• **WHAT NEEDS TO BE DONE**:
For every line below that includes the word "exactly", add one; report the final number and nothing else.

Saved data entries
○ ○ ○ ○ ○ ○ ○

-- ==== Sys2Proof/Machine/Operations.lean ====
section
/-! DEFINITION. The public operations (43_operations.md R180 to R191), each with its acceptance
updates and its job. -/

namespace Sys2Proof.Machine

/-- CLEAR (R180). -/
def execClear (s : State) : Host.Outcome State Fault Refusal :=
  ifInitialized s (beginJob (.byte romClearDisplay .command) [.hold s.cfg.nClear] s)

/-- HOME (R191). -/
def execHome (s : State) : Host.Outcome State Fault Refusal :=
  ifInitialized s (beginJob (.byte romReturnHome .command) [.hold s.cfg.nClear] s)

/-- SET_CURSOR (R181). -/
def execSetCursor (line : BitVec 2) (col : BitVec 7) (s : State) :
    Host.Outcome State Fault Refusal :=
  ifInitialized s (beginJob (.byte (ddramAddr s.cfg line col) .command) [] s)

/-- WRITE_CHAR (R182). -/
def execWriteChar (c : Byte) (s : State) : Host.Outcome State Fault Refusal :=
  ifInitialized s (beginJob (.byte c .character) [] s)

/-- BACKLIGHT (R183): the flag, then the NOP that carries it to the bus. -/
def execBacklight (on : Bool) (s : State) : Host.Outcome State Fault Refusal :=
  ifInitialized s (beginJob (.byte romNop .command) [] (setBl on s))

/-- SCROLL_LEFT (R184). -/
def execScrollLeft (s : State) : Host.Outcome State Fault Refusal :=
  ifInitialized s (beginJob (.byte scrollL .command) [] s)

/-- SCROLL_RIGHT (R185). -/
def execScrollRight (s : State) : Host.Outcome State Fault Refusal :=
  ifInitialized s (beginJob (.byte scrollR .command) [] s)

/-- The job of the four entry-mode requests: re-send entry-mode-set with the flags as they stand
after the update (R186 to R189). -/
def sendEntryMode (s : State) : State := beginJob (.byte (ems s.id s.sh) .command) [] s

/-- ENTRY_LEFT (R186). -/
def execEntryLeft (s : State) : Host.Outcome State Fault Refusal :=
  ifInitialized s (sendEntryMode (setId true s))

/-- ENTRY_RIGHT (R187). -/
def execEntryRight (s : State) : Host.Outcome State Fault Refusal :=
  ifInitialized s (sendEntryMode (setId false s))

/-- AUTO_SCROLL (R188). -/
def execAutoScroll (s : State) : Host.Outcome State Fault Refusal :=
  ifInitialized s (sendEntryMode (setSh true s))

/-- NO_AUTO_SCROLL (R189). -/
def execNoAutoScroll (s : State) : Host.Outcome State Fault Refusal :=
  ifInitialized s (sendEntryMode (setSh false s))

/-- CREATE_CHAR (R190): the slot check comes after NOT_INIT (60_exceptions.md R246). -/
def execCreateChar (slot r0 r1 r2 r3 r4 r5 r6 r7 : Byte) (s : State) :
    Host.Outcome State Fault Refusal :=
  ifInitialized s
    (if slotOk slot then
      beginJob (.byte (cgramAddr slot) .command)
        [.byte r0 .character, .byte r1 .character, .byte r2 .character, .byte r3 .character,
         .byte r4 .character, .byte r5 .character, .byte r6 .character, .byte r7 .character] s
    else raise .badSlot s)

end Sys2Proof.Machine
end

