-- ==== Sys2Proof/Certificates/Slice0/Obligations.lean ====
section
/-! DEFINITION. The statements for the provers. Each cites the rules of spec/ it rests on. Next states
are written out as records, so each says its frame too: what a record does not name is unchanged. -/

open Sys2Proof Sys2Proof.Machine

/-! ## Encoding -/

/-- Decoding the word of an instruction gives it back, every operand at every value (R80, R81, R92). -/
def Obligations.DecodeOfEncode : Prop :=
  ∀ i : Instr, decode (encode i) = i

/-- The operation and the operands of a word, by arithmetic on its number (R81 to R85, R92). -/
def Obligations.DecodeReadsTableFields : Prop :=
  ∀ w : ReqWord,
    (w.toNat % 16 = 0 → decode w = .init (BitVec.ofNat 7 (w.toNat / 2 ^ 8))) ∧
    (w.toNat % 16 = 1 → decode w = .clear) ∧
    (w.toNat % 16 = 2 → decode w = .home) ∧
    (w.toNat % 16 = 3 →
      decode w = .setCursor (BitVec.ofNat 2 (w.toNat / 2 ^ 8)) (BitVec.ofNat 7 (w.toNat / 2 ^ 16))) ∧
    (w.toNat % 16 = 4 → decode w = .writeChar (BitVec.ofNat 8 (w.toNat / 2 ^ 8))) ∧
    (w.toNat % 16 = 5 → decode w = .backlight (decide (w.toNat / 2 ^ 4 % 2 = 1))) ∧
    (w.toNat % 16 = 6 → decode w = .scrollLeft) ∧
    (w.toNat % 16 = 7 → decode w = .scrollRight) ∧
    (w.toNat % 16 = 8 → decode w = .entryLeft) ∧
    (w.toNat % 16 = 9 → decode w = .entryRight) ∧
    (w.toNat % 16 = 10 → decode w = .autoScroll) ∧
    (w.toNat % 16 = 11 → decode w = .noAutoScroll) ∧
    (w.toNat % 16 = 12 →
      decode w = .createChar (BitVec.ofNat 8 (w.toNat / 2 ^ 8)) (BitVec.ofNat 8 (w.toNat / 2 ^ 24))
        (BitVec.ofNat 8 (w.toNat / 2 ^ 32)) (BitVec.ofNat 8 (w.toNat / 2 ^ 40))
        (BitVec.ofNat 8 (w.toNat / 2 ^ 48)) (BitVec.ofNat 8 (w.toNat / 2 ^ 56))
        (BitVec.ofNat 8 (w.toNat / 2 ^ 64)) (BitVec.ofNat 8 (w.toNat / 2 ^ 72))
        (BitVec.ofNat 8 (w.toNat / 2 ^ 80))) ∧
    (w.toNat % 16 = 13 →
      decode w = .sendByte (BitVec.ofNat 8 (w.toNat / 2 ^ 8))
        (if w.toNat / 2 ^ 4 % 2 = 1 then .character else .command)) ∧
    (w.toNat % 16 = 14 → decode w = .reservedE) ∧
    (w.toNat % 16 = 15 → decode w = .reservedF)

/-- Words written out from the fields of R80 (all but one of them stand in 95_test_vectors.md, whose
word for SEND_BYTE 0x41 has another operation's OP: log entry 15) decode to the requests they stand
for. -/
def Obligations.SpecWordsDecode : Prop :=
  decode 0x0000000000000000002700 = .init 0x27 ∧
  decode 0x0000000000000000030103 = .setCursor 1 3 ∧
  decode 0x0000000000000000FF41F4 = .writeChar 0x41 ∧
  decode 0x0000000000000000000001 = .clear ∧
  decode 0x0000000000000000000002 = .home ∧
  decode 0x0000000000000000000005 = .backlight false ∧
  decode 0x0000000000000000000015 = .backlight true ∧
  decode 0x0000000000000000000006 = .scrollLeft ∧
  decode 0x0000000000000000000007 = .scrollRight ∧
  decode 0x0000000000000000000008 = .entryLeft ∧
  decode 0x0000000000000000000009 = .entryRight ∧
  decode 0x000000000000000000000A = .autoScroll ∧
  decode 0x000000000000000000000B = .noAutoScroll ∧
  decode 0x000000000000000000411D = .sendByte 0x41 .character ∧
  decode 0x0000000000000000000F0D = .sendByte 0x0F .command ∧
  decode 0x0000040E1F1F0A0000020C = .createChar 0x02 0x00 0x0A 0x1F 0x1F 0x0E 0x04 0x00 0x00 ∧
  decode 0x000000000000000000000E = .reservedE ∧
  decode 0x000000000000000000000F = .reservedF

/-- Encoding what a word decodes to clears exactly the bits its operation does not read (R86, R93
"Unused fields assemble as 0"). -/
def Obligations.EncodeOfDecodeClearsIgnoredBits : Prop :=
  ∀ w : ReqWord, encode (decode w) = w &&& readMask (opOf w)

/-- A request with non-zero ignored bits behaves exactly as the same request with those bits zero: the
edge that accepts it gives the same next state but for the latched word itself, of which every output
is independent and of which the block later reads `OP` only (R86; that the latch keeps the ignored
bits is log entry 7). -/
def Obligations.IgnoredBitsHaveNoEffect : Prop :=
  ∀ (s t : State) (inp : Inputs) (rest : List Inputs),
    s.ph = .idle → inp.rst = false → inp.reqValid = true →
    step { s with stim := inp :: rest } = .next t →
    step { s with stim := { inp with reqWord := inp.reqWord &&& readMask (opOf inp.reqWord) } :: rest }
      = .next { t with req := inp.reqWord &&& readMask (opOf inp.reqWord) } ∧
    outputs { t with req := inp.reqWord &&& readMask (opOf inp.reqWord) } = outputs t ∧
    opOf (inp.reqWord &&& readMask (opOf inp.reqWord)) = opOf inp.reqWord
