-- ==== Sys2Proof/Tests/Slice0.lean ====
section
/-! SUPPORT. The model's own tests: expected values come from 95_test_vectors.md (the vector's name
stands beside each) or are worked out by hand from the rule cited. Then one witness per statement with
hypotheses: a concrete state and operands that meet them. -/

namespace Sys2Proof.Tests

open Sys2Proof.Machine

/-! ## Helpers -/

/-- The state an outcome goes on with; for a stop, the reset state. -/
def after : Host.Outcome State Fault Refusal → State
  | .next t => t
  | .fault _ => State.reset
  | .refused _ => State.reset

/-- All pins low. -/
def quiet : Inputs := ⟨false, false, 0, false, false, false⟩

/-- A transport that completes every write and opens with success at once. -/
def answering : Inputs := ⟨false, false, 0, true, true, true⟩

/-- A transport whose open fails. -/
def failing : Inputs := ⟨false, false, 0, false, true, false⟩

/-- Reset asserted. -/
def resetting : Inputs := ⟨true, false, 0, false, false, false⟩

/-- The block after a successful INIT at the reference address. -/
def ready : State := { State.reset with addr := 0x27, initialized := true }

/-- A state with the pins of its next edges. -/
def withPins (ins : List Inputs) (s : State) : State := { s with stim := ins }

/-- The block in the middle of a job of one Byte, in WRITE. -/
def writing (u : UnitSel) (w : WriteSel) : State :=
  { ready with ph := .write, req := 0x4104, job := [.byte 0x41 .character], u := u, w := w }

/-- The same byte, in HOLD with a count. -/
def holding (u : UnitSel) (w : WriteSel) (n : Nat) : State := { writing u w with ph := .hold, cnt := n }

/-- The block in the middle of CLEAR's closing hold. -/
def clearing (n : Nat) : State :=
  { ready with
    ph := .hold, req := 0x1, job := [.byte 0x01 .command, .hold 1500], stepIx := 1, cnt := n }

/-- The block in INIT's bus open. -/
def opening : State := { after (exec (.init 0x27) State.reset) with req := 0x2700 }

/-- The block in the last hold of INIT's last byte. -/
def finishingInit : State := { opening with ph := .hold, stepIx := 11, u := .low, w := .enLow, cnt := 1 }

/-- The bytes of the writes among some events. -/
def bytesOf (events : List BusEvent) : List Byte :=
  events.filterMap (fun e => match e with | .write _ b => some b | .opened _ _ => none)

/-- The bytes a request is to send. -/
def bytesSent (i : Instr) (s : State) : List Byte := bytesOf (pending (after (exec i s)))

/-- The status and the diagnostic port after a request word presented to a state. -/
def answer (w : Nat) (s : State) : BitVec 16 × Bool × BitVec 3 :=
  let t := after (step (s.withFetchWord 88 w))
  (status t, diagValid t, diagCode t)


/-- The outcome is a next state. -/
def goesOn : Host.Outcome State Fault Refusal → Bool
  | .next _ => true
  | .fault _ => false
  | .refused _ => false

theorem next_of_goesOn {o : Host.Outcome State Fault Refusal} (h : goesOn o = true) :
    o = .next (after o) := by
  cases o <;> simp [goesOn, after] at h ⊢

/-- A valid configuration with the shortest waits. -/
def tiny : Config :=
  { referenceConfig with
    clkHz := 1, nHoldHi := 1, nHoldLo := 1, nPoweron := 1, nInitWait := 1, nClear := 1, cntW := 1 }

/-! ## Decoding: the words of R80, field by field -/

theorem test_decode_init :
    decode 0x0000000000000000002700 = .init 0x27 := by decide

theorem test_decode_init_ignored_bit :
    decode 0x000000000000000000A700 = .init 0x27 := by decide

theorem test_decode_clear :
    decode 0x0000000000000000000001 = .clear := by decide

theorem test_decode_home :
    decode 0x0000000000000000000002 = .home := by decide

theorem test_decode_setCursor :
    decode 0x0000000000000000130303 = .setCursor 3 19 := by decide

theorem test_decode_setCursor_ignored_bits :
    decode 0x000000000000000083FD03 = .setCursor 1 3 := by decide

theorem test_decode_writeChar :
    decode 0x0000000000000000004104 = .writeChar 0x41 := by decide

theorem test_decode_writeChar_ignored_bits :
    decode 0x0000000000000000FF41F4 = .writeChar 0x41 := by decide

theorem test_decode_backlight :
    decode 0x0000000000000000000015 = .backlight true := by decide

theorem test_decode_backlight_off :
    decode 0x0000000000000000000005 = .backlight false := by decide

theorem test_decode_scrollLeft :
    decode 0x0000000000000000000006 = .scrollLeft := by decide

theorem test_decode_scrollRight :
    decode 0x0000000000000000000007 = .scrollRight := by decide

theorem test_decode_entryLeft :
    decode 0x0000000000000000000008 = .entryLeft := by decide

theorem test_decode_entryRight :
    decode 0x0000000000000000000009 = .entryRight := by decide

○ ○ ○ ○ ○ ○ ○

• **WRITTEN REPLY**:
2